Soon, it will be up to Judge Mehta to decide. If Google loses, there is a wide range of potential consequences. Google could be forced to make small changes to its business practices or face a ban on the types of default contracts that have helped make its search engine ubiquitous. The Justice Department could also call for the divestiture of one of Google’s search distribution platforms like the Chrome browser or the Android mobile operating system — a drastic but less likely outcome.

For more than a decade, Google has faced fines and government lawsuits in Europe and elsewhere, while notching significant revenue and profit gains. That has made all the legal wrangling look like the cost of doing business to some employees, two people said.

Google employees have been taught to avoid talking or writing about lawsuits. The company always tells employees to “communicate with care,” as laid out in an internal document reviewed by The Times. In other words, what you write can end up becoming an embarrassing bit of evidence in court.

When an employee in Google’s advertising department recently mentioned news articles about the antitrust lawsuit at the office, co-workers shook their heads and said, “We don’t talk about that,” the person said.

But lawsuits happen all the time. In the last six months, Google has settled cases at a steady clip, ending privacy, patent and antitrust claims against the company. Those suits didn’t cause much to change, leading some employees to believe that this case is no different.

When employees do talk about the Justice Department suit, they echo one of the company’s arguments: that the allegations against Google Search are outdated, especially as the tech industry has rushed to develop artificial intelligence systems that could alter the search market, two people said.

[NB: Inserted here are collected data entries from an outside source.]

-- ==== Sys2Proof/Machine/System.lean ====
section
/-! DEFINITION. The system and version group (spec/05 R162, Table 5.16). -/

namespace Sys2Proof.Machine

/-- A short instruction that writes one value to gD. -/
def State.toReg (s : State) (c : Ctx) (w : Nat) (v : State → Context → Word) : State :=
  s.issue c w [] false fun s x => .go (s.setCtx c (x.setReg (wD w) (v s x)))

def execDxnNop (c : Ctx) (body : BitVec 56) (s : State) : Out :=
  .next (s.issue c (dxnWord 0xF0 body) [] false fun s _ => .go s)

def execDxnTrap (c : Ctx) (body : BitVec 56) (s : State) : Out :=
  let w := dxnWord 0xF1 body
  .next (s.issue c w [] false fun s _ => .fault s 0xF (BitVec.ofNat 64 (iImm w)))

def execDxnFflags (c : Ctx) (body : BitVec 56) (s : State) : Out :=
  let w := dxnWord 0xF2 body
  .next (s.issue c w [] false fun s x =>
    let y := x.setReg (wD w) (x.fflags.setWidth 64)
    .go (s.setCtx c (if bitOf (wM w) 0 then { y with fflags := 0 } else y)))

/-- RNGSET: counter bits [127:126] stay the context number. -/
def execDxnRngset (c : Ctx) (body : BitVec 56) (s : State) : Out :=
  let w := dxnWord 0xF3 body
  .next (s.issue c w [] false fun s x =>
    let ctr := (x.reg (wB w)).toNat + (x.reg (wC w)).toNat % 2 ^ 62 * 2 ^ 64 + x.rngCtr.toNat / 2 ^ 126 * 2 ^ 126
    .go (s.setCtx c { x with rngKey := x.reg (wA w), rngCtr := BitVec.ofNat 128 ctr }))

def execDxnVersion (c : Ctx) (body : BitVec 56) (s : State) : Out :=
  .next (s.toReg c (dxnWord 0xF4 body) fun _ x =>
    BitVec.ofNat 64 (profileOf c * 2 ^ 32 + 2 * 2 ^ 24 + 1 * 2 ^ 16 + x.version.toNat / 16 * 2 ^ 8 + x.version.toNat % 16))

def execDxnTime (c : Ctx) (body : BitVec 56) (s : State) : Out := .next (s.toReg c (dxnWord 0xF5 body) fun s _ => s.stamp)

def execDxnWhoami (c : Ctx) (body : BitVec 56) (s : State) : Out :=
  .next (s.toReg c (dxnWord 0xF6 body) fun _ x =>
    BitVec.ofNat 64 (x.domain.toNat * 2 ^ 20 + profileOf c * 2 ^ 16 + whoOf c))

def execDxnModid (c : Ctx) (body : BitVec 56) (s : State) : Out := .next (s.toReg c (dxnWord 0xF7 body) fun s _ => s.identity)

end Sys2Proof.Machine
end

Some employees expect all the legal hype around the search case to boil down to small business tweaks and some fines, two people said.

Despite the confidence of employees, William Kovacic, a former chairman of the Federal Trade Commission, said in an interview that companies targeted for antitrust violations often lost a step, citing IBM and Microsoft. He expects Google to have a similar experience, he said.

The lawsuits can “inject a little more caution into how the company operates,” said Mr. Kovacic, who now teaches competition at George Washington University. “To some degree, I feel they’ve already lost. They’ll never be the same.”

Google’s executives had hoped employees would ignore the Justice Department suit. When it was filed in the fall of 2020, Sundar Pichai, the company’s chief executive, told employees to stay focused on their jobs and not let it distract them.

Kent Walker, the company’s chief legal officer, said he had assigned several hundred employees to work on Google’s defense, with the litigation led by three outside law firms and dozens of in-house lawyers.

In the years since, Mr. Pichai hasn’t usually mentioned the suit and downplayed it when addressing employees at all-hands meetings, three people said. And the company has reiterated the need to be mum, sending emails to employees instructing them not to discuss the case publicly or with the press, two people said.

Lately, other issues have captured workers’ attention more. On Memegen, a forum that serves as Google’s virtual water cooler, a person said, commenters have continued to discuss topics like the ongoing layoffs, jobs moving to India and protests against the Israeli cloud deal, known as Project Nimbus, which led Google to fire 50 participants for disrupting and occupying workspaces.

On Tuesday, Mr. Pichai said that it was fine for employees to disagree about sensitive topics, but that they could not cross the line.

“We’re a business,” he said.

David McCabe and Cecilia Kang contributed reporting from Washington.